Skoltech researchers and their colleague from the University of Granada, Spain, have determined which ways to reinforce vaults and domes in architecture are more efficient. The team compared how well various traditional and unconventional patterns of stiffening ribs enable a structure to withstand both evenly distributed and asymmetric loads. Published in Thin-Walled Structures, the study relied on numerical analysis and physical experiments, and led its authors to propose an unprecedented rib pattern inspired by dragonfly wings, which surprisingly outperformed every other layout examined in the paper.
Stiffening ribs have been used in vaults and domes since ancient Roman times to enable thinner structures for both engineering and aesthetic reasons. This solution conserves material and allows for more intricate designs, bigger column-free floor spans, and larger windows — like those in Gothic cathedrals.
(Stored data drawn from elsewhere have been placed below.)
theorem execContextPlaced_canon {ctx : Nat} (h : s.Canon) : CanonNext (execContextPlaced ctx s) :=
  .next h.place

theorem execEngineGrant_canon {ctx akToStart : Nat} (h : s.Canon) : CanonNext (execEngineGrant ctx akToStart s) :=
  .next h.grantEngine.yieldTurns

theorem execDmaSlotGrant_canon {ctx : Nat} (h : s.Canon) : CanonNext (execDmaSlotGrant ctx s) :=
  .next h.grantDma.yieldTurns

theorem execCommit_canon {who : Owner} (h : s.Canon) : CanonNext (execCommit who s) :=
  .next h.commitOwned.wakeFabric.yieldTurns

theorem execPassBoundary_canon {engine ak : Nat} (h : s.Canon) : CanonNext (execPassBoundary engine ak s) :=
  .next h.passBoundary

theorem execLcPreemptKill_canon {engine ak : Nat} (h : s.Canon) : CanonNext (execLcPreemptKill engine ak s) :=
  .next h.preempt

theorem execKillRequest_canon {who : Owner} {cause ak : Nat} (h : s.Canon) : CanonNext (execKillRequest who cause ak s) :=
  .next (.ite h.killOwned h)

theorem execKillDone_canon {who : Owner} {ak : Nat} (h : s.Canon) : CanonNext (execKillDone who ak s) :=
  .next h.killDoneOwned.yieldTurns

theorem State.Canon.checkFault {e : Nat} (h : s.Canon) : (s.checkFault e).Canon := by
  unfold State.checkFault
  split
  · exact h.bump.fault.killOwned
  · split
    · exact h.bump.fault.stopShadow
    · exact h

theorem execEngineCheckFault_canon {engine : Nat} (h : s.Canon) : CanonNext (execEngineCheckFault engine s) :=
  .next h.checkFault

/-! ### Machine/LoamCmd.lean -/

theorem State.Canon.spillFor {e c o : Nat} (h : s.Canon) : (s.spillFor e c o).Canon := by
  dsimp only [State.spillFor]
  split
  · exact h
  · exact h
  · exact (((h.foldl (fun _ _ h => h.copyRange) _).modAlloc).bump).bump

theorem State.Canon.exchange {c : Nat} (h : s.Canon) : (s.exchange c).Canon := by
  dsimp only [State.exchange]
  split
  · exact ((h.foldl (fun _ _ h => h.spillFor) _).foldl (fun _ _ h => h.copyRange) _).modAlloc
  · exact h

theorem execSpillDone_canon {ctx : Nat} (h : s.Canon) : CanonNext (execSpillDone ctx s) :=
  .next (.ite h.exchange.yieldTurns h)

theorem execBeReclaim_canon {ctx : Nat} (h : s.Canon) : CanonNext (execBeReclaim ctx s) :=
  .next (.ite h.exchange.yieldTurns h)

theorem State.Canon.clearAlloc {c : Nat} (h : s.Canon) : (s.clearAlloc c).Canon := by
  dsimp only [State.clearAlloc]
  split
  · exact ((((h.foldl (fun _ _ h => h.clear.healRange) _).clear).healRange).clearStore).modAlloc
  · exact h

theorem execClearDone_canon {ctx : Nat} (h : s.Canon) : CanonNext (execClearDone ctx s) :=
  .next (.ite h.clearAlloc h)

theorem State.Canon.fillHost {frame e : Nat} (h : s.Canon) : (s.fillHost frame e).Canon :=
  { h with mem := Tab.wf_foldl_set _ _ _ _ _ h.mem }

theorem State.Canon.fillOwn {n frame e : Nat} (h : s.Canon) : (s.fillOwn n frame e).Canon :=
  List.foldlRecOn (motive := fun q : State × Nat => q.1.Canon) _ _ h fun _ hq _ _ => hq.copyRange

theorem State.Canon.fillFrame {n frame e : Nat} (h : s.Canon) : (s.fillFrame n frame e).Canon := by
  unfold State.fillFrame
  split
  · exact h.clear.healRange.fillHost
  · exact .ite h.clear.healRange.fillOwn h.clear.healRange.wrRun
  · exact h.clear.healRange.fillOwn

theorem State.Canon.installPage {f : Fetch} {frame : Nat} (h : s.Canon) : (s.installPage f frame).Canon :=
  .sweepLoam (.bump (.setTier h.fillFrame fun k => { k with pages := Tab.rising_put k.pages }))

theorem State.Canon.dropFetch {f : Fetch} (h : s.Canon) : (s.dropFetch f).Canon :=
  .refillFetches { h with tier := { h.tier with } }

theorem State.Canon.endAcquirers {cs : List Nat} {cause : Nat} (h : s.Canon) : (s.endAcquirers cs cause).Canon :=
  (h.foldl (fun _ _ h => h.teardown) _).settleAll

theorem State.Canon.fetchFailed {f : Fetch} (h : s.Canon) : (s.fetchFailed f).Canon := by
  unfold State.fetchFailed
  split
  · exact .ite h.bump.dropFetch h.bump.fault
  · exact h.bump.bumpIf.dropFetch.endAcquirers
  · exact .ite h.bump.dropFetch h.badRecord.dropFetch.endAcquirers

theorem execFetchCompletion_canon {slice page : Nat} {peer : Bytes} {result : FetchResult} (h : s.Canon) :
    CanonNext (execFetchCompletion slice page peer result s) := by
  unfold execFetchCompletion
  split
  · split
    · exact .ite (.next h) (.ite (.next h) (.ite (.next h.fetchFailed) (.next h.installPage)))
    · exact .next h.fetchFailed
  · exact .next h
The use of ribs to distribute the weight of the ceiling is not foreign to civil engineering, either. Some subway stations and industrial facilities offer a vivid example.
However, when it comes to selecting the geometric pattern for rib placement, it usually boils down to the old favorites, such as the barrel vaults with coffered ceilings — a long arch with a reinforcing square mesh of ribs on the inside — and cross vaults, familiar from early Roman architecture and Renaissance churches inspired by it. No complex analysis is usually attempted to identify potential for improvement.
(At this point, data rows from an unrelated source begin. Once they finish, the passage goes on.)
-- ==== Sys2Proof/Config.lean ====
section
/-! DEFINITION. What is fixed for a launch (spec 00_scope.md R5 to R11) and what the host is free to answer
(spec 43_exit_and_host_bridge.md R172, R173). -/

namespace Sys2Proof

/-- How LC extends the byte it loads: the optional parameter LC_EXT of U1 and D14, default sign. -/
inductive LcExt where
  | sign
  | zero
  deriving DecidableEq, Repr, Inhabited

/-- Which address XVAL records when the host cannot read a string argument of PRTF: the first unreadable byte, as R201
has it for a string read, or the argument word, as R177 writes it. The spec does not say which rule gives way (log 7). -/
inductive StringFaultXval where
  | firstUnreadable
  | argument
  deriving DecidableEq, Repr, Inhabited

/-- The parameters a step depends on (R5, R6, R7; U1 for `lcExt`; log 7 for `stringFaultXval`). Sizes and bases are unbounded integers, as the
range tests of R54 take them. -/
structure Config where
  xlen : Xlen
  /-- POOL_BYTES, the size of each arena in bytes. -/
  poolBytes : Nat
  textBase : Nat
  dataBase : Nat
  stackBase : Nat
  lcExt : LcExt
  stringFaultXval : StringFaultXval
  deriving DecidableEq, Repr, Inhabited

/-- STACK_TOP = STACK_BASE + POOL_BYTES (R7, D6). -/
def Config.stackTop (c : Config) : Nat := c.stackBase + c.poolBytes

/-- The constraint R7 puts on one arena base. -/
abbrev Config.baseOk (c : Config) (base : Nat) : Prop :=
  base % c.xlen.bytes = 0 ∧ c.xlen.bytes ≤ base ∧ base + c.poolBytes ≤ 2 ^ c.xlen.bits - c.xlen.bytes

/-- The arenas at `b` and `b'` share no address (R7). -/
abbrev Config.apart (c : Config) (b b' : Nat) : Prop := b + c.poolBytes ≤ b' ∨ b' + c.poolBytes ≤ b

/-- The constraints of R6 and R7. -/
abbrev Config.wf (c : Config) : Prop :=
  (c.poolBytes % c.xlen.bytes = 0 ∧ 2 * c.xlen.bytes ≤ c.poolBytes ∧ c.poolBytes < 2 ^ (c.xlen.bits - 1)) ∧
  (c.baseOk c.textBase ∧ c.baseOk c.dataBase ∧ c.baseOk c.stackBase) ∧
  (c.apart c.textBase c.dataBase ∧ c.apart c.textBase c.stackBase ∧ c.apart c.dataBase c.stackBase)

/-- The launch parameters: what the caller and the Bytecode Producer fix before the core is released (R8, R9). -/
structure Launch where
  cfg : Config
  /-- ENTRY_PC. -/
  entryPc : Nat
  /-- TEXT_INIT, the Producer's words. -/
  textInit : List Word
  /-- DATA_INIT, bytes from DATA_BASE upward. -/
  dataInit : List Byte
  deriving DecidableEq, Repr, Inhabited

/-- The constraints of R6 to R9. -/
abbrev Launch.wf (l : Launch) : Prop :=
  l.cfg.wf ∧
  (l.entryPc % l.cfg.xlen.bytes = 0 ∧ l.cfg.textBase ≤ l.entryPc ∧
    l.entryPc + l.cfg.xlen.bytes ≤ l.cfg.textBase + l.cfg.poolBytes) ∧
  (l.textInit.length * l.cfg.xlen.bytes ≤ l.cfg.poolBytes ∧ ∀ w ∈ l.textInit, l.cfg.xlen.Fits w) ∧
  l.dataInit.length ≤ l.cfg.poolBytes

/-- The parameters of the reference configuration REF (R10), LC_EXT = sign, XVAL of a string argument's fault as R201 has
it (log 7). -/
def Config.ref : Config :=
  { xlen := .x64, poolBytes := 0x40000, textBase := 0x100000, dataBase := 0x200000, stackBase := 0x300000,
    lcExt := .sign, stringFaultXval := .firstUnreadable }

/-- The launch of REF with nothing loaded: ENTRY_PC = TEXT_BASE, DATA_INIT empty (R10), TEXT_INIT empty (log 3:
DESIGN CHOICE, a program is placed from outside). -/
def Launch.ref : Launch := { cfg := Config.ref, entryPc := 0x100000, textInit := [], dataInit := [] }

/-- The seven host-bridge opcodes (R171). `opn` is OPEN. -/
inductive HostOp where
  | opn | clos | read | prtf | malc | mset | mcmp
  deriving DecidableEq, Repr, Inhabited

/-- What one host-bridge instruction hands to the host (R173, column "core sends" and "host may read"). -/
structure HostRequest where
  op : HostOp
  /-- The argument words in the order the instruction's rule reads them. -/
  args : List Word
  /-- The string bytes the core read and sent: OPEN's path, PRTF's format. -/
  sent : List Byte
  /-- The memory the answer may depend on: all of it for PRTF, whose host may read any readable byte, and for MCMP,
  whose result's magnitude the compared bytes may decide; else none (log 4). -/
  readable : List Host.Cell
  deriving DecidableEq, Repr, Inhabited

/-- One host-bridge call as R37 asks for it to be recorded. -/
structure HostEvent where
  op : HostOp
  /-- The argument words in the order the instruction's rule reads them. -/
  args : List Word
  /-- The bytes the core read from memory and sent: OPEN's path, PRTF's format. -/
  sent : List Byte
  /-- The bytes the host itself read from memory, each with its address, in the order read: PRTF's, as a format with `%`
  directed it. -/
  hostRead : List Host.Cell
  /-- The result word, ax after the call; none for a PRTF that faulted after its host call (R206). -/
  result : Option Word
  /-- The bytes the host wrote: READ's data. -/
  written : List Byte
  deriving DecidableEq, Repr, Inhabited

/-- One answer of the host, before the constraints of the asking opcode's rule are put on it (R172): a result word;
bytes (READ: the bytes read; MALC: the new block's first contents, U6); and for PRTF with a `%` format (R177, U8) the
addresses the host reads and the argument at which a string read fails, if one does. -/
structure HostAnswer where
  result : Word
  bytes : List Byte
  /-- The byte addresses the host reads as the format directs, in order; those that are readable count (R173). -/
  reads : List Word
  /-- The number of the forwarded argument whose string read fails, 0 for the first one after the format. -/
  stringFault : Option Nat
  deriving DecidableEq, Repr, Inhabited

/-- HOST (R11, R172): the answer the host gives to a request after the calls recorded so far, newest first. It has
no body: nothing is known of it (log 4), and a claim about it holds for every host. -/
opaque Config.hostAnswer : List HostEvent → HostRequest → HostAnswer

end Sys2Proof
end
“We decided to analyze several rib patterns to see which of them withstand vertical and asymmetric loads better,” the study’s lead author, Skoltech PhD student from the Mathematics and Mechanics program Anastasiia Moskaleva, said. “We conducted numerical simulations and experiments on the curved-surface polymer composite shells designed in last year’s study, fitting them with stiffening ribs positioned in five different ways, constraining the amount of material expended on ribs in each case to half the material used in the shell itself.”